Текст научной работы на тему «ЧИН ВЕНЧАНИЯ В СИСТЕМЕ СЕВЕРНОРУССКОЙ СВАДЬБЫ (ПРИНЦИПЫ ГЕШТАЛЬТПСИХОЛОГИИ ТРАДИЦИОННОЙ ПАМЯТИ)»

А. Н. Власов

ЧИН ВЕНЧАНИЯ В СИСТЕМЕ СЕВЕРНОРУССКОЙ СВАДЬБЫ (ПРИНЦИПЫ ГЕШТАЛЬТПСИХОЛОГИИ ТРАДИЦИОННОЙ ПАМЯТИ)

Резюме

Автор статьи предлагает методологические подходы в изучении русского свадебного обряда и рассматривает его как феноменологическую целостность, состоящую из «народных» обрядов и церковного «чина венчания». Материалом для анализа послужили полевые и архивные описания севернорусской свадьбы. В результате выявления образных и текстовых аналогий между устной и книжной версиями свадебного сценария предпринята попытка создания «гештальта» свадьбы. В свадебной традиции отражены события и импульсы современности, которые каждому из поколений носителей позволяют вновь актуализировать традиционную память (пример «незавершенного гештальта»). Автор приходит к выводу, что венчание представляет собой процесс сублимации страха человеческого в «страх Божий», что является жертвоприношением. Понимание жертвоприношения в русской традиции венчания существенно близко подошло к приятию основной парадигмы «народной» свадьбы: оно подчеркнуло доминанту в заключении брака - идею продолжения рода, укрепив ее в качестве главенствующей для родового сознания в обычном праве. В этом заключается основной признак единства церковного и «народных» свадебных ритуалов.

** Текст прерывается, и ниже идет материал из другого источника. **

/-- A byte leaves the data chaining flag and the interrupt flag (R268). -/
theorem getLsbD_oddAfter {c : Config} (h : c.iocdCount = 0x1FFF) {w : Word} (hw : 0 < w.toNat % 8192) (bad : Bool) {k : Nat}
    (hk : k = 13 ∨ k = 14) : (oddAfter bad w).getLsbD k = w.getLsbD k := by
  have herr : iocdError.getLsbD k = false := by rcases hk with rfl | rfl <;> decide
  have hmask : (0x1FFF : Word).getLsbD k = false := by rcases hk with rfl | rfl <;> decide
  have hcd : (w - 1).getLsbD k = w.getLsbD k := by
    rw [← countDown_of_pos h hw, countDown, h]
    simp only [BitVec.getLsbD_or, BitVec.getLsbD_and, BitVec.getLsbD_not, hmask]
    simp
    omega
  cases bad
  · exact hcd
  · change ((w - 1) ||| iocdError).getLsbD k = _
    rw [BitVec.getLsbD_or, herr, hcd, Bool.or_false]

/-! One byte (R268). -/

/-- The state after a byte, before what follows a count of zero. -/
def byteServed (ch : Nat) (dev : Byte) (tr : Transfer) (s : State) : State := stepChannel ch (moveByte ch dev tr s)

/-- The byte at the position of a word that a count names: odd is the right byte. -/
def byteAt (s : State) (a odd : Word) : Byte :=
  if s.existsAt a = true then s.mem.readByte (2 * a.toNat + odd.toNat % 2) else 0

/-- A transfer comes with a parity error: of the word read, or of the byte received (R267). -/
def transferError (s : State) (a : Word) : Transfer → Bool
  | .output => !s.existsAt a || s.badParity.contains a.toNat
  | .input _ ok => !ok

theorem byteAt_eq (s : State) (a odd : Word) :
    (if odd.getLsbD 0 then byte1 (s.wordAt a) else byte0 (s.wordAt a)) = byteAt s a odd := by
  rw [byteAt, getLsbD_zero_mod, State.wordAt_bytes]
  by_cases he : s.existsAt a = true
  · rcases Nat.mod_two_eq_zero_or_one odd.toNat with h | h <;> simp [he, h]
  · rw [if_neg he, if_neg he]
    split <;> rfl

theorem byteAt_right {s : State} {a odd : Word} (h : odd.toNat % 2 = 1) :
    byteAt s a odd = if s.existsAt a = true then s.mem.readByte (2 * a.toNat + 1) else 0 := by
  rw [byteAt, h]

theorem byteServed_output (ch : Nat) (dev : Byte) (s : State) :
    byteServed ch dev .output s =
      { s with
        chan := (byteServed ch dev .output s).chan
        env.sent := .channelByte dev (byteAt s (s.getChannel (evenReg ch)) (s.getChannel (oddReg ch))) :: s.env.sent } := by
  rw [byteServed, stepChannel_eq, moveByte_output, byteAt_eq]

theorem byteServed_input (ch : Nat) (dev b : Byte) (ok : Bool) (s : State) :
    byteServed ch dev (.input b ok) s =
      { s.storeWord (s.getChannel (evenReg ch))
          (putByte ((s.getChannel (oddReg ch)).getLsbD 0) (s.wordAt (s.getChannel (evenReg ch))) b) with
        chan := (byteServed ch dev (.input b ok) s).chan } := by
  rw [byteServed, stepChannel_eq, moveByte_input]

Ключевые слова: свадебный обряд, невеста, жених, дружка, свадебные причитания, сватовство, чин венчания, псалом, «общая чаша», Таинство брака, эмоции «страха», гештальтпсихология

© А. Н. Власов, 2020

Andrey N. Vlasov

THE CHURCH WEDDING RITE IN THE SYSTEM OF THE NORTHERN RUSSIAN WEDDING (THE CONCEPT OF GESTALT OF TRADITIONAL MEMORY)

Abstract

The article proposes methodological approaches to the study of the Russian wedding ritual and considers it as a phenomenological integrity consisting of folk rituals and the Church wedding rite. The analysis is based on field and archival descriptions of Northern Russian weddings. Having discerned imagery and textual analogies between the oral and book versions of the wedding scenario, the author suggests a "gestalt" of the wedding. The wedding tradition reflects contemporary events and impulses that allow each generation of the tradition bearers to update the traditional memory (an example of an "incomplete gestalt"). The author comes to the conclusion that the wedding is a process of sublimation of human fear into the "fear of God", which is a sacrifice. The interpretation of sacrifice in the Russian wedding tradition came very close to accepting the basic paradigm of "folk" wedding: it emphasized procreation as the main purpose of marriage, reinforcing it in common law as the dominant concept for the tribal consciousness. This is the main common trait in the Church and folk wedding rituals.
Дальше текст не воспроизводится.